◆ DATA TO USE:
......

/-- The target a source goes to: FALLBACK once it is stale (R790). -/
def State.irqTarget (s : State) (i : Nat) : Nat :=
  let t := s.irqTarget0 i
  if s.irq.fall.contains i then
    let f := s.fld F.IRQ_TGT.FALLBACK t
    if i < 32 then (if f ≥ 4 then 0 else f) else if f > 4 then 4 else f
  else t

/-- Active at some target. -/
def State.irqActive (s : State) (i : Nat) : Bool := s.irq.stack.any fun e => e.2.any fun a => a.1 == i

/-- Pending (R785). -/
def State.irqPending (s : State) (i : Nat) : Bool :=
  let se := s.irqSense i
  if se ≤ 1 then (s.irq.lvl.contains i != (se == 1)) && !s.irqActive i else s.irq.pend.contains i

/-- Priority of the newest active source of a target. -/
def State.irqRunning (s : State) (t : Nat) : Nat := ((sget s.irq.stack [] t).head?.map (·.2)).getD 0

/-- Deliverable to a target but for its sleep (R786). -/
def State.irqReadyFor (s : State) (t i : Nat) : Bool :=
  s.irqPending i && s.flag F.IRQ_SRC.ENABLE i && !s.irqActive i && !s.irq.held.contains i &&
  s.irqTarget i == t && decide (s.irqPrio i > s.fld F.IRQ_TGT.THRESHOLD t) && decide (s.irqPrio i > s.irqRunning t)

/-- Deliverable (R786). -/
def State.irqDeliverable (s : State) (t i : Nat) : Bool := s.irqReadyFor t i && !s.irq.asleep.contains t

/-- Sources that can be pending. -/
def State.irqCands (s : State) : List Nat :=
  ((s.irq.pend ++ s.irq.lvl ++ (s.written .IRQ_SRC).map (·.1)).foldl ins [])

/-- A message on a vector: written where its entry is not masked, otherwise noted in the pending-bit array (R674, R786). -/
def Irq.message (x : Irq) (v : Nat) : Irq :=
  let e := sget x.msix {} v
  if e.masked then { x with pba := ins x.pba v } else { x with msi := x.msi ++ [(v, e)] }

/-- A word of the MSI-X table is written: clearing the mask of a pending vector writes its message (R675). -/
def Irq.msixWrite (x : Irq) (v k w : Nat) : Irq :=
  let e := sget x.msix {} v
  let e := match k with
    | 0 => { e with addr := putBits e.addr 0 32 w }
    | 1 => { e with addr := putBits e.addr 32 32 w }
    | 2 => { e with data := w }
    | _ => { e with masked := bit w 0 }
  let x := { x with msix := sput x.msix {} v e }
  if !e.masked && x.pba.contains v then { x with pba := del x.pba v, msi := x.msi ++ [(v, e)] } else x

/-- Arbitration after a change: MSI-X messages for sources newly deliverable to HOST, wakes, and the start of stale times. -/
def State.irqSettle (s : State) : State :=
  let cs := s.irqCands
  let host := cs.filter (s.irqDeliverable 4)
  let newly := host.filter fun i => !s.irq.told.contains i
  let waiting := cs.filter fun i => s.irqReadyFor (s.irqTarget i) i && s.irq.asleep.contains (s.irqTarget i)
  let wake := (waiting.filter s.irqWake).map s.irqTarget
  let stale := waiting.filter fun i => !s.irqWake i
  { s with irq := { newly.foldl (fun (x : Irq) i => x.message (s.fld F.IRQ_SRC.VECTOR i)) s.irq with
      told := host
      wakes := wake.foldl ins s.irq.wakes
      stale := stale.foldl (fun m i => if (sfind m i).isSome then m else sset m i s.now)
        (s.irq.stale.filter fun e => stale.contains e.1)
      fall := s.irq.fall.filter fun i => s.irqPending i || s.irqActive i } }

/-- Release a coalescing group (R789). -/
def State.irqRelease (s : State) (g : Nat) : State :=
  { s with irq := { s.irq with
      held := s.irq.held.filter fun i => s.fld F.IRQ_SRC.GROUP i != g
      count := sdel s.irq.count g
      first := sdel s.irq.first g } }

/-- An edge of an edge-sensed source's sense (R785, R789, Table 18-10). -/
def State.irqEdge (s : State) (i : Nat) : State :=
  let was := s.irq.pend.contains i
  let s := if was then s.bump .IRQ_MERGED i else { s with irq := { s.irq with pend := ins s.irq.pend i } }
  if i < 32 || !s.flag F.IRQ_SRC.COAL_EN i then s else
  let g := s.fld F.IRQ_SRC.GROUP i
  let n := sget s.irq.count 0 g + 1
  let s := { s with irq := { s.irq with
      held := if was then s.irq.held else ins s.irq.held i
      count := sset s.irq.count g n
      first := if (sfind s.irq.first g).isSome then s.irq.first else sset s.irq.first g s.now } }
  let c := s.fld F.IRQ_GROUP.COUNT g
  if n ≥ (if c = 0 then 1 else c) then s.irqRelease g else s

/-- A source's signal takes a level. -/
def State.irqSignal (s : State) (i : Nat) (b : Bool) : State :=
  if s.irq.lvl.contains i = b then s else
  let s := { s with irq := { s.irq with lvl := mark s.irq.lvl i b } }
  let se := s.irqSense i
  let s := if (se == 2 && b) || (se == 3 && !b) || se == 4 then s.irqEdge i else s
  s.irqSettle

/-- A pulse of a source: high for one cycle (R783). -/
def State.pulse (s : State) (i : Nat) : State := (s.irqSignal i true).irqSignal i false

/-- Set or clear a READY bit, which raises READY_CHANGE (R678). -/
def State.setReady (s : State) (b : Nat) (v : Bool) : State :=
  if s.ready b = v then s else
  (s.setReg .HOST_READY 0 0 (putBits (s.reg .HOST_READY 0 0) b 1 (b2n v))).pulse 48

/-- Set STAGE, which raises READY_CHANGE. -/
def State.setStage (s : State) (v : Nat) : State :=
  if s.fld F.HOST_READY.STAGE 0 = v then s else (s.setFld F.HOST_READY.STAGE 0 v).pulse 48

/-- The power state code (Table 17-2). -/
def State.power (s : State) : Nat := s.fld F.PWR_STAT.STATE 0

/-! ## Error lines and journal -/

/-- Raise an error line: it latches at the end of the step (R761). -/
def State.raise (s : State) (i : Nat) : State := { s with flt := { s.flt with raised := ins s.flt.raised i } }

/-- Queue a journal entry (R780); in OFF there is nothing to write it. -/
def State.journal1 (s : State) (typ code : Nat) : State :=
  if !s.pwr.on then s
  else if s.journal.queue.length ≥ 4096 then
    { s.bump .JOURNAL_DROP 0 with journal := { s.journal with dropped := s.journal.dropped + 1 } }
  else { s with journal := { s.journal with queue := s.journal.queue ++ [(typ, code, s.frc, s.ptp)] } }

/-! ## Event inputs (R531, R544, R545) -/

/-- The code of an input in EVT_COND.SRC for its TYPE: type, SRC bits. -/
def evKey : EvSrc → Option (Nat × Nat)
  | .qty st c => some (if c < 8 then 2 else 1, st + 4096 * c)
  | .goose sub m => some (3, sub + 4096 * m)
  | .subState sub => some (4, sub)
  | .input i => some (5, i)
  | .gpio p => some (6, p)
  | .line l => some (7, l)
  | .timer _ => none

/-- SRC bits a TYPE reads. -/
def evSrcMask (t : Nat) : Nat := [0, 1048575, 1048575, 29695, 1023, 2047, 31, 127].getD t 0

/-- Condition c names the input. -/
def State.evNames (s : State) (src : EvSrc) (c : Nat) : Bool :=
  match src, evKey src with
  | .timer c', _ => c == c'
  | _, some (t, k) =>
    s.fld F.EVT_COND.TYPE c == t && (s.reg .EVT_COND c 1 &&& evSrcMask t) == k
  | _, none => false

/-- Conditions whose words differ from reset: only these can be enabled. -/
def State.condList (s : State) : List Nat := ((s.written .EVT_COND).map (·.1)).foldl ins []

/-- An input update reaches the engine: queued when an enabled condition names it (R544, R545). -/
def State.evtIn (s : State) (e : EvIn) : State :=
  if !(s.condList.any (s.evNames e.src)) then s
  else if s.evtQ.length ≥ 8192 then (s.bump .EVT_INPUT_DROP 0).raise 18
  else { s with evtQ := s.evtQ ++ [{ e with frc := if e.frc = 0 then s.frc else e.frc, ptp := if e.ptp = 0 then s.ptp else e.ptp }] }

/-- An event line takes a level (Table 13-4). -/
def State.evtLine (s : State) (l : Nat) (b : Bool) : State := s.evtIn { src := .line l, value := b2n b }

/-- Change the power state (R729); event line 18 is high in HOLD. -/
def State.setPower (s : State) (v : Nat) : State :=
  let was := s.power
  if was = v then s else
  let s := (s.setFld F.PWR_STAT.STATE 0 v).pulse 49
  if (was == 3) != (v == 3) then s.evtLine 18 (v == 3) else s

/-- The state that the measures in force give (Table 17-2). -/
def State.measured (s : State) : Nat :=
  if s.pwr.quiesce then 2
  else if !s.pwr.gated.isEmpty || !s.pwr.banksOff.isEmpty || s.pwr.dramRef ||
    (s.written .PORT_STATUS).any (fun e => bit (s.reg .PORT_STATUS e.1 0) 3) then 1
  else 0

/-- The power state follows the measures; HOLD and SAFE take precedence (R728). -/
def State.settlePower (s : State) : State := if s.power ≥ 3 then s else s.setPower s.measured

......

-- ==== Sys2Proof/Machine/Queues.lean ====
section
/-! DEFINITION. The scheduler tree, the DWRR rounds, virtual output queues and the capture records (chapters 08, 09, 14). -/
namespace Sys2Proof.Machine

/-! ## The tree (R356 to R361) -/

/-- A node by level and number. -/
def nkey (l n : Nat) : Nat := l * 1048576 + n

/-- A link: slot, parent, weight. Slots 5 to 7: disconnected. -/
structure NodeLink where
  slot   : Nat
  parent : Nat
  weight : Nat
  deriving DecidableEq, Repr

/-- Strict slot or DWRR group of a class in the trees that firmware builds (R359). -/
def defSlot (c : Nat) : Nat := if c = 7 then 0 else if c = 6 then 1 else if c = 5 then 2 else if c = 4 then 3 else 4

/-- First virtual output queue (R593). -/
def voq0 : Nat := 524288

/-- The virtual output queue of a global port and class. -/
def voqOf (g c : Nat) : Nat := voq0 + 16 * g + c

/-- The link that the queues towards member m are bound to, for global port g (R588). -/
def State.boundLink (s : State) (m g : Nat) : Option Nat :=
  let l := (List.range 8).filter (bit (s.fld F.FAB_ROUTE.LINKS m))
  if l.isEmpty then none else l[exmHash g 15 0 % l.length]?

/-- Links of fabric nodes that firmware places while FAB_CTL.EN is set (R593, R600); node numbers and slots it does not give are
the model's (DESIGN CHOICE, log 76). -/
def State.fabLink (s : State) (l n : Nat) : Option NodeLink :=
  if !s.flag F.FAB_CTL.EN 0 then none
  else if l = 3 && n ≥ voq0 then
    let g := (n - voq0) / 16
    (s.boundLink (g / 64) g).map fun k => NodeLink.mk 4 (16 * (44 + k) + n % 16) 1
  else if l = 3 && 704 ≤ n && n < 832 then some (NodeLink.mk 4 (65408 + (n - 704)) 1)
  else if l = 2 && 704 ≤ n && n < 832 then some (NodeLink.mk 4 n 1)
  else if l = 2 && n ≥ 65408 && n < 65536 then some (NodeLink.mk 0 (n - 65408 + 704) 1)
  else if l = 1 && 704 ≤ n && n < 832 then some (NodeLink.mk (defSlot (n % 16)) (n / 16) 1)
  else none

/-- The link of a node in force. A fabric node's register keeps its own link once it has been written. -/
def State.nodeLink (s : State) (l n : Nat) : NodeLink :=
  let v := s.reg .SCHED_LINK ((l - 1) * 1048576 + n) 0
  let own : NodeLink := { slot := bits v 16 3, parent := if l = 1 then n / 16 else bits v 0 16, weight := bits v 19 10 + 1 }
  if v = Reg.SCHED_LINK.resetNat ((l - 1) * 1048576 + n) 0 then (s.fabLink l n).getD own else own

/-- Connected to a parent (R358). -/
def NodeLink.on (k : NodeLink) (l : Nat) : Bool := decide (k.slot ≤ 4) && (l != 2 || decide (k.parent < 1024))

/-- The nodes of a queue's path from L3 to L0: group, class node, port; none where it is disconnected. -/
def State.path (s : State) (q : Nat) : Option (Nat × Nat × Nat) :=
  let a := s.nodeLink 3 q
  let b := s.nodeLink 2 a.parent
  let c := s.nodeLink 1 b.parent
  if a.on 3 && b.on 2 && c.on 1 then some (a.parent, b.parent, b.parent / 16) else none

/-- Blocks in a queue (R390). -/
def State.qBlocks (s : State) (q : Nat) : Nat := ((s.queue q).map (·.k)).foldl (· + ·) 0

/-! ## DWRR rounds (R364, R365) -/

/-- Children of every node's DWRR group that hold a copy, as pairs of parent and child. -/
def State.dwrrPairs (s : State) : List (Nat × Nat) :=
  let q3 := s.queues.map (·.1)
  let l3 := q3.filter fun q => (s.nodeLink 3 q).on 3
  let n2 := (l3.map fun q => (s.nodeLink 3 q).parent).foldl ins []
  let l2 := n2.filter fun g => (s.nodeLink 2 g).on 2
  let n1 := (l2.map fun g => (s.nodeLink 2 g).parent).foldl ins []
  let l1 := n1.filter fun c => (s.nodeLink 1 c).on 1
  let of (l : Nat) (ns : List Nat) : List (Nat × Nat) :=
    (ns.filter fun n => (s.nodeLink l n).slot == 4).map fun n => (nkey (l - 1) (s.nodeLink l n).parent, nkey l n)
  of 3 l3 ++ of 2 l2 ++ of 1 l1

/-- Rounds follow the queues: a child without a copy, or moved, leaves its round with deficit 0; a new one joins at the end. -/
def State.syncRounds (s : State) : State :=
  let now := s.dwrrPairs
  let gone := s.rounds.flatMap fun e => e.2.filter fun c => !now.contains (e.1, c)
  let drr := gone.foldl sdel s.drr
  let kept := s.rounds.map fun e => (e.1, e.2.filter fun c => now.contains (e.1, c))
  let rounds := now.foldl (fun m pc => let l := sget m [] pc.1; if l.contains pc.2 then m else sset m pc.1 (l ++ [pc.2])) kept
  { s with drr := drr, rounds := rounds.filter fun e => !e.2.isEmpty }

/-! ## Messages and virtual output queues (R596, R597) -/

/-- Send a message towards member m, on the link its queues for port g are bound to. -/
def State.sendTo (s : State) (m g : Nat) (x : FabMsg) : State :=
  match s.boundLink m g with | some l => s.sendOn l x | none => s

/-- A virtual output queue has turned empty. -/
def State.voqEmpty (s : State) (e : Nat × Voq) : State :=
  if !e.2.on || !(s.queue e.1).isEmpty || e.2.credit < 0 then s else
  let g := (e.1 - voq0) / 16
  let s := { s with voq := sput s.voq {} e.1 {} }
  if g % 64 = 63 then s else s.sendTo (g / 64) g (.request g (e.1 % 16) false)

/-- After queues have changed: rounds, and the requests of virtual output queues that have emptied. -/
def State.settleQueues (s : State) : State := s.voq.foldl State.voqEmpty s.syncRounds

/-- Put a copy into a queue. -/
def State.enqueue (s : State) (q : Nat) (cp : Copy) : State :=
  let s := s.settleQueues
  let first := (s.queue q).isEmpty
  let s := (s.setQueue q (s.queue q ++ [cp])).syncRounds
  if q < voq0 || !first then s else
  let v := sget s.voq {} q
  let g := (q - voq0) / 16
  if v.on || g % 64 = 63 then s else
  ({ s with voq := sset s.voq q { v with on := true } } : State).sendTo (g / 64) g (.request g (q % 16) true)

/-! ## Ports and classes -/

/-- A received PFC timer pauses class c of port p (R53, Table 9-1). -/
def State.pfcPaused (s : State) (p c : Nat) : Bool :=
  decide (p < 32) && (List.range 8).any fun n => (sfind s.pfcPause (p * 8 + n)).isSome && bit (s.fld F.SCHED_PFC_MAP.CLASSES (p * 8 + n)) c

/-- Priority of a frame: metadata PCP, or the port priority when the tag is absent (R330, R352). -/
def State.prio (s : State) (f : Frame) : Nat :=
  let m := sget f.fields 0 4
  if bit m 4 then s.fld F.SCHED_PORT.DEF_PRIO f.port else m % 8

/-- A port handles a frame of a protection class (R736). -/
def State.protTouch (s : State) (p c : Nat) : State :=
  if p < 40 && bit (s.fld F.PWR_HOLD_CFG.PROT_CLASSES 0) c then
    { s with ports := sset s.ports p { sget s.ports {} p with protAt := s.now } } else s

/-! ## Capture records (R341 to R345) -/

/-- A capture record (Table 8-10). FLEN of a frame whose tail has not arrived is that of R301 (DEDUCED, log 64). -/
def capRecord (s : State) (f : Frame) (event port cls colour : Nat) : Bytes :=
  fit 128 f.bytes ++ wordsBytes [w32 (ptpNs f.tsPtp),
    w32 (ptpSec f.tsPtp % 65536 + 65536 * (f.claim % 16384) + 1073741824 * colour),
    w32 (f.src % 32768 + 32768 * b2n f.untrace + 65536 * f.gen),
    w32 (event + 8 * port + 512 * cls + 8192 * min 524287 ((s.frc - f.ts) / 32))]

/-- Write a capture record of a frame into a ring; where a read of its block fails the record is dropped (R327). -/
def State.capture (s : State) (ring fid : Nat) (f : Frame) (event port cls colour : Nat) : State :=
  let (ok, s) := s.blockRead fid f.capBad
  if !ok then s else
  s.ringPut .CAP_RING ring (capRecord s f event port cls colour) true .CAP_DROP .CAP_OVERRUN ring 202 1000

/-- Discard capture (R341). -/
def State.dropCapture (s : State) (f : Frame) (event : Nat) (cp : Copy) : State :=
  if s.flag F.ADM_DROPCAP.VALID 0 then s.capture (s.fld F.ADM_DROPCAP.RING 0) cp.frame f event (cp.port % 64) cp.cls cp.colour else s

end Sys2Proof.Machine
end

......

◆ REQUIREMENT: In the listing above, find the line containing "let of (l : Nat)" and the line containing "let rounds := now.foldl", then retype both and every line between them exactly, with nothing else.

◆ YOUR SOLUTION:
  let of (l : Nat) (ns : List Nat) : List (Nat × Nat) :=
    (ns.filter fun n => (s.nodeLink l n).slot == 4).map fun n => (nkey (l - 1) (s.nodeLink l n).parent, nkey l n)
  of 3 l3 ++ of 2 l2 ++ of 1 l1

/-- Rounds follow the queues: a child without a copy, or moved, leaves its round with deficit 0; a new one joins at the end. -/
def State.syncRounds (s : State) : State :=
  let now := s.dwrrPairs
  let gone := s.rounds.flatMap fun e => e.2.filter fun c => !now.contains (e.1, c)
  let drr := gone.foldl sdel s.drr
  let kept := s.rounds.map fun e => (e.1, e.2.filter fun c => now.contains (e.1, c))
  let rounds := now.foldl (fun m pc => let l := sget m [] pc.1; if l.contains pc.2 then m else sset m pc.1 (l ++ [pc.2])) kept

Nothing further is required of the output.